**** Given information
-- ==== Sys2Proof/Tests/Slice0.lean ====
section
/-! SUPPORT. Small tests: what WellFormed refuses, command words written out from 30_encoding.md, single steps with results from
95_test_vectors.md, and, for every statement with hypotheses, a witness that meets them (`witness_…`), one per clause, at boundary values. -/

namespace Sys2Proof.Tests

open Sys2Proof Sys2Proof.Machine Sys2Proof.Claims

/-! ## Ill-formed and well-formed commands, words from the opcode map (R91 to R95) -/

theorem test_wf_refuses_node_512 : WellFormed (.pqInsert 512) = false := by decide
theorem test_wf_takes_node_511 : WellFormed (.pqInsert 511) = true := by decide
theorem test_word_nop : decode 0x00000000 = .ok .nop := by decide
theorem test_word_clr : decode 0x00000001 = .ok .clr := by decide
theorem test_word_pq_insert : decode 0x00000310 = .ok (.pqInsert 3) ∧ decode 0x0001FF10 = .ok (.pqInsert 511) := by decide
theorem test_word_pq_extract : decode 0x00000011 = .ok .pqExtract := by decide
theorem test_word_count : decode 0x00000020 = .ok .count := by decide
theorem test_word_mkleaves : decode 0x00000021 = .ok .mkleaves := by decide
theorem test_word_merge : decode 0x00000022 = .ok .merge := by decide
theorem test_word_setroot : decode 0x00000023 = .ok .setroot := by decide
theorem test_word_build : decode 0x00000024 = .ok .build := by decide
theorem test_word_gencode : decode 0x00000030 = .ok .gencode := by decide
theorem test_word_serialize : decode 0x00000040 = .ok .serialize := by decide
theorem test_word_deserialize : decode 0x00000041 = .ok .deserialize := by decide
theorem test_word_wrhdr : decode 0x00000050 = .ok .wrhdr := by decide
theorem test_word_pack : decode 0x00000051 = .ok .pack := by decide
theorem test_word_rdhdr : decode 0x00000052 = .ok .rdhdr := by decide
theorem test_word_unpack : decode 0x00000053 = .ok .unpack := by decide
theorem test_word_encsym : decode 0x00000060 = .ok .encsym := by decide
theorem test_word_decsym : decode 0x00000061 = .ok .decsym := by decide
theorem test_word_encode : decode 0x00000070 = .ok .encode := by decide
theorem test_word_decode : decode 0x00000071 = .ok .decode := by decide
theorem test_word_unknown : decode 0x00000002 = .error (.noSuchOpcode 0x02) := by decide
theorem test_word_high_bits : decode 0x00000120 = .error (.reservedBits 0x20) ∧ decode 0x00020010 = .error (.reservedBits 0x10) := by decide
theorem test_table_word : decodeTableWord 32 0x10 = some (.pqInsert 0) ∧ decodeTableWord 32 0x71 = some .decode := by decide

/-! ## Small states -/

/-- The outcome is a next state of which `p` holds. -/
def ends (o : Host.Outcome State Fault Refusal) (p : State → Bool) : Bool :=
  match o with
  | .next t => p t
  | .fault _ => false
  | .refused _ => false

theorem exists_of_ends {o : Host.Outcome State Fault Refusal} {p : State → Bool} (h : ends o p = true) :
    ∃ t, o = .next t ∧ p t = true := by
  cases o with
  | next t => exact ⟨t, rfl, h⟩
  | fault r => cases h
  | refused r => cases h

/-- The reset state with a text loaded (LOAD of R103). -/
def loaded (bs : List Byte) : State :=
  { State.reset with inLen := word bs.length, inBuf := (List.range bs.length).zip bs }

/-- The reset state with a command accepted. -/
def running (w : Word) (s : State) : State := { s with cmd := w, busy := true }

/-- The tree of 95_test_vectors.md S1: `a` three times, `b` once. -/
def treeSt : State :=
  { State.reset with
    node := [(0, .leaf 3 0x61), (1, .leaf 1 0x62), (2, .internal 4 1 0)], nnode := 3, root := 2, treev := true }

/-- That tree as an abstract one. -/
def tree : Tree := .internal 4 (.leaf 1 0x62) (.leaf 3 0x61)

/-- The queue of S1 after MKLEAVES: HEAP = [1, 0]. -/
def queueSt : State :=
  { State.reset with node := [(0, .leaf 3 0x61), (1, .leaf 1 0x62)], nnode := 2, heap := [(0, 1)], hsize := 2 }

/-- One queued leaf. -/
def oneSt : State := { State.reset with node := [(0, .leaf 3 0x61)], nnode := 1, hsize := 1 }

/-- The codes of S1 generated. -/
def codeSt : State :=
  { treeSt with codev := true, codeLen := [(0x61, 1), (0x62, 1)], codeBits := [(0x61, 1 <<< 255)], inLen := 4,
                inBuf := [(0, 0x61), (1, 0x61), (2, 0x61), (3, 0x62)] }

/-- The bit-string of S1, "1110". -/
def bitSt : State := { treeSt with bitsv := true, bitLen := 4, bits := [(0, true), (1, true), (2, true)] }

/-- The wire format of S1. -/
def wire : List Byte := [0x30, 0x27, 0x62, 0x31, 0x27, 0x61, 0x0A, 0x34, 0x0A, 0xE0]

/-- The two-letter text "ab", and parameters large enough to encode it whatever its codes. -/
def abSt : State := loaded [0x61, 0x62]

/-! ## Single steps, results from 95_test_vectors.md -/

/-- S1: the registers after ENCODE of "aaab". -/
theorem test_encode_aaab :
    ends (step (running 0x70 (loaded [0x61, 0x61, 0x61, 0x62])))
      (fun t => decide (statusWord t = 0x03A ∧ outputBytes t = wire ∧ t.payLen = 1 ∧ t.seq = 8 ∧ t.pqOut = 2 ∧ t.root = 2)) = true := by
  decide +kernel

/-- S1: the registers after DECODE of its wire format. -/
theorem test_decode_aaab :
    ends (step (running 0x71 (loaded wire)))
      (fun t => decide (statusWord t = 0x06A ∧ outputBytes t = [0x61, 0x61, 0x61, 0x62] ∧ t.cur = 10 ∧ t.seq = 5 ∧ t.rem = 4)) = true := by
  decide +kernel

/-- S2: EMPTY_INPUT. -/
theorem test_encode_empty :
    ends (step (running 0x70 State.reset)) (fun t => decide (t.err = 1 ∧ t.einfo = 0 ∧ t.seq = 0 ∧ statusWord t = 0x006)) = true := by
  decide +kernel

/-- S3: DEGENERATE with DGM = 0, raised in BUILD. -/
theorem test_encode_degenerate :
    ends (step (running 0x70 (loaded [0x61, 0x61, 0x61, 0x61])))
      (fun t => decide (t.err = 3 ∧ t.einfo = 0x61 ∧ t.seq = 2 ∧ t.nnode = 0 ∧ freqAt t 0x61 = 4)) = true := by
  decide +kernel

/-- S4: the second newline is missing. -/
theorem test_decode_corrupt :
    ends (step (running 0x71 (loaded [0x30, 0x27, 0x62, 0x31, 0x27, 0x61, 0x0A, 0x34, 0xE0])))
      (fun t => decide (t.err = 2 ∧ t.einfo = 8 ∧ t.seq = 2 ∧ t.outLen = 0)) = true := by
  decide +kernel

/-- S1, HEAP after MKLEAVES and NODE[2] after MERGE. -/
theorem test_merge_aaab :
    ends (exec .merge queueSt) (fun t => decide (nodeAt t 2 = .internal 4 1 0 ∧ t.hsize = 1 ∧ heapAt t 0 = 2 ∧ t.pqOut = 0)) = true := by
  decide +kernel

/-- R21, R65: ID is read while idle, and refused while BUSY. -/
theorem test_bus_id :
    (transact (.read4 0x000) State.reset).log = [.okWord 0x00070001] ∧
      (transact (.read4 0x000) (running 0 State.reset)).log = [.error] := by decide

/-- R41: NODE[2] word 1 of S1 reads 0x80000001. -/
theorem test_bus_node : (transact (.read4 0x1014) treeSt).log = [.okWord 0x80000001] := by decide

/-- What the host asks of a table row: the first step after `withFetchWord` runs the command (R94). -/
theorem test_first_step : ends (step (State.reset.withFetchWord 32 0x01)) (fun t => decide (t.done = true ∧ t.busy = false ∧ t.cmd = 1)) = true := by
  decide

/-- A queue driven by hand (R114, R140): node `n` joins node `n - 1` and node 0, which PQ_INSERT queued again each time. -/
def chainSt (n : Nat) : State :=
  { State.reset with
    node := (List.range (n + 1)).map (fun i => if i = 0 then (0, .leaf 1 0x61) else (i, .internal (word (i + 1)) (BitVec.ofNat 9 (i - 1)) 0)),
    nnode := BitVec.ofNat 10 (n + 1), root := BitVec.ofNat 9 n, treev := true }

/-- Its tree. -/
def chain : Nat → Tree
  | 0 => .leaf 1 0x61
  | n + 1 => .internal (n + 2) (chain n) (.leaf 1 0x61)

/-- R115 and R145, by their pseudocode: MKLEAVES of two leaves, PQ_EXTRACT by hand, SETROOT. The extracted node 1 stays allocated, and
"ROOT is whatever was extracted", node 0, which is not NNODE - 1. -/
theorem test_setroot_by_hand :
    ends (exec .pqExtract queueSt) (fun t => decide (t.pqOut = 1 ∧ heapAt t 0 = 0 ∧ t.hsize = 1 ∧ t.nnode = 2)) = true ∧
      ends (exec .setroot { queueSt with heap := [], hsize := 1, dgm := true })
        (fun t => decide (t.root = 0 ∧ t.nnode = 2 ∧ t.treev = true ∧ t.hsize = 0)) = true := by decide +kernel

/-- R4, ruling D4: a code of more than CODE_MAX = 255 bits exceeds a capacity. -/
theorem test_gencode_code_max :
    ends (exec .gencode (chainSt 256)) (fun t => decide (t.err = 5 ∧ t.codeLen = [] ∧ t.nnode = 0)) = true ∧
      ends (exec .gencode (chainSt 255)) (fun t => decide (t.err = 0 ∧ t.codev = true ∧ codeLenAt t 0x61 = 1)) = true := by decide +kernel

/-- R184: the examples with an error below the root. -/
theorem test_deserialize_errors :
    ends (exec .deserialize (loaded [0x30, 0x27, 0x62, 0x32, 0x27, 0x61])) (fun t => decide (t.err = 2 ∧ t.einfo = 3)) = true ∧
      ends (exec .deserialize (loaded [0x30, 0x27, 0x62, 0x31, 0x27])) (fun t => decide (t.err = 2 ∧ t.einfo = 5)) = true := by decide +kernel

/-! ## Witnesses -/

theorem witness_DecodeOfEncodeIsIdentity : WellFormed (.pqInsert 0) = true ∧ WellFormed (.pqInsert 511) = true := by decide

theorem witness_StepRunsTheDecodedCommand :
    (running 0x22 queueSt).busy = true ∧ decode (running 0x22 queueSt).cmd = .ok .merge ∧ (running 0x22 queueSt).host = [] ∧
      ({ running 0x22 queueSt with host := [.wait] }).host = .wait :: [] ∧ decode 0x0001FF10 = .ok (.pqInsert 511) := by decide

theorem witness_IllegalWordFaults :
    (running 0x02 treeSt).busy = true ∧ decode (running 0x02 treeSt).cmd = .error (.noSuchOpcode 0x02) ∧
      decode (running 0xFFFFFF10 treeSt).cmd = .error (.reservedBits 0x10) ∧ (running 0x02 treeSt).host = [] := by decide

/-- An idle core that holds a fault and one that runs, with a write to CMD to come. -/
def offered (w : Word) : State := { State.reset with host := [.txn (.write4 0x008 w)] }

theorem witness_CommandAcceptance :
    (offered 0x22).host = .txn (.write4 0x008 0x22) :: [] ∧ ({ offered 0x22 with busy := true }).busy = true ∧
      ({ offered 0x22 with err := 2 }).err ≠ 0 ∧ (0x22 : Word) ≠ 0x00000001 ∧ (offered 0x22).busy = false ∧ (offered 0x22).err = 0 := by
  decide

theorem witness_BusyBusAnswersOnlyStatus :
    (running 0x22 (offered 0x22)).busy = true ∧ (running 0x22 (offered 0x22)).done = false ∧
      (running 0x22 (offered 0x22)).host = .txn (.write4 0x008 0x22) :: [] := by decide

theorem witness_BusSideEffects : State.reset.busy = false ∧ treeSt.busy = false := by decide

theorem witness_BusReadValues : treeSt.busy = false ∧ treeSt.cfg.Allowed ∧ 65535 < treeSt.cfg.inCap := by decide

theorem witness_OutReadsZeroBeyondItsLength :
    (treeSt.busy = false ∧ treeSt.cfg.Allowed ∧ 65535 < treeSt.cfg.outCap) ∧ (∃ t, exec .clr treeSt = .next t) ∧
      (∃ t, finish (.raise .parse 3 treeSt) = .next t) ∧ ∃ t, exec .pqExtract State.reset = .next t ∧ State.reset.err = 0 ∧ t.err ≠ 0 :=
  ⟨by decide, ⟨_, rfl⟩, ⟨_, rfl⟩, _, rfl, by decide, by decide⟩

theorem witness_InterruptFollowsDone :
    (∃ t, exec .nop { State.reset with ie := true } = .next t ∧ irq t = true) ∧ State.reset.busy = false ∧
      (2 : Word).getLsbD 1 = true ∧ (0 : Word).getLsbD 1 = false ∧ State.reset.err = 0 ∧ (1 : Word) = 0x00000001 :=
  ⟨⟨_, rfl, by decide⟩, by decide⟩

theorem witness_AssertedResetGivesTheResetState : ({ running 0x22 treeSt with host := [.rst] }).host = .rst :: [] := by decide

theorem witness_CommandsKeepTheHostSide : ∃ t, exec .count (loaded [0x61]) = .next t := ⟨_, rfl⟩

theorem witness_CommandSucceedsOrLeavesNothing :
    State.reset.err = 0 ∧ (∃ t, exec .nop State.reset = .next t ∧ t.err = 0) ∧ ∃ t, exec .pqExtract State.reset = .next t ∧ t.err ≠ 0 :=
  ⟨by decide, ⟨_, rfl, by decide⟩, _, rfl, by decide⟩

theorem witness_OnlyClrAndResetClearErr :
    (∃ t, step { running 1 State.reset with err := 2 } = .next t ∧ t.err = 0) ∧
      ∃ t, step { State.reset with err := 2, host := [.rst] } = .next t ∧ t.err = 0 :=
  ⟨⟨_, rfl, by decide⟩, _, rfl, by decide⟩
********
[The task]:
Wherever "steps" occurs in the entries above, copy the line it sits on.

[Response]:
/-! SUPPORT. Small tests: what WellFormed refuses, command words written out from 30_encoding.md, single steps with results from
/-! ## Single steps, results from 95_test_vectors.md -/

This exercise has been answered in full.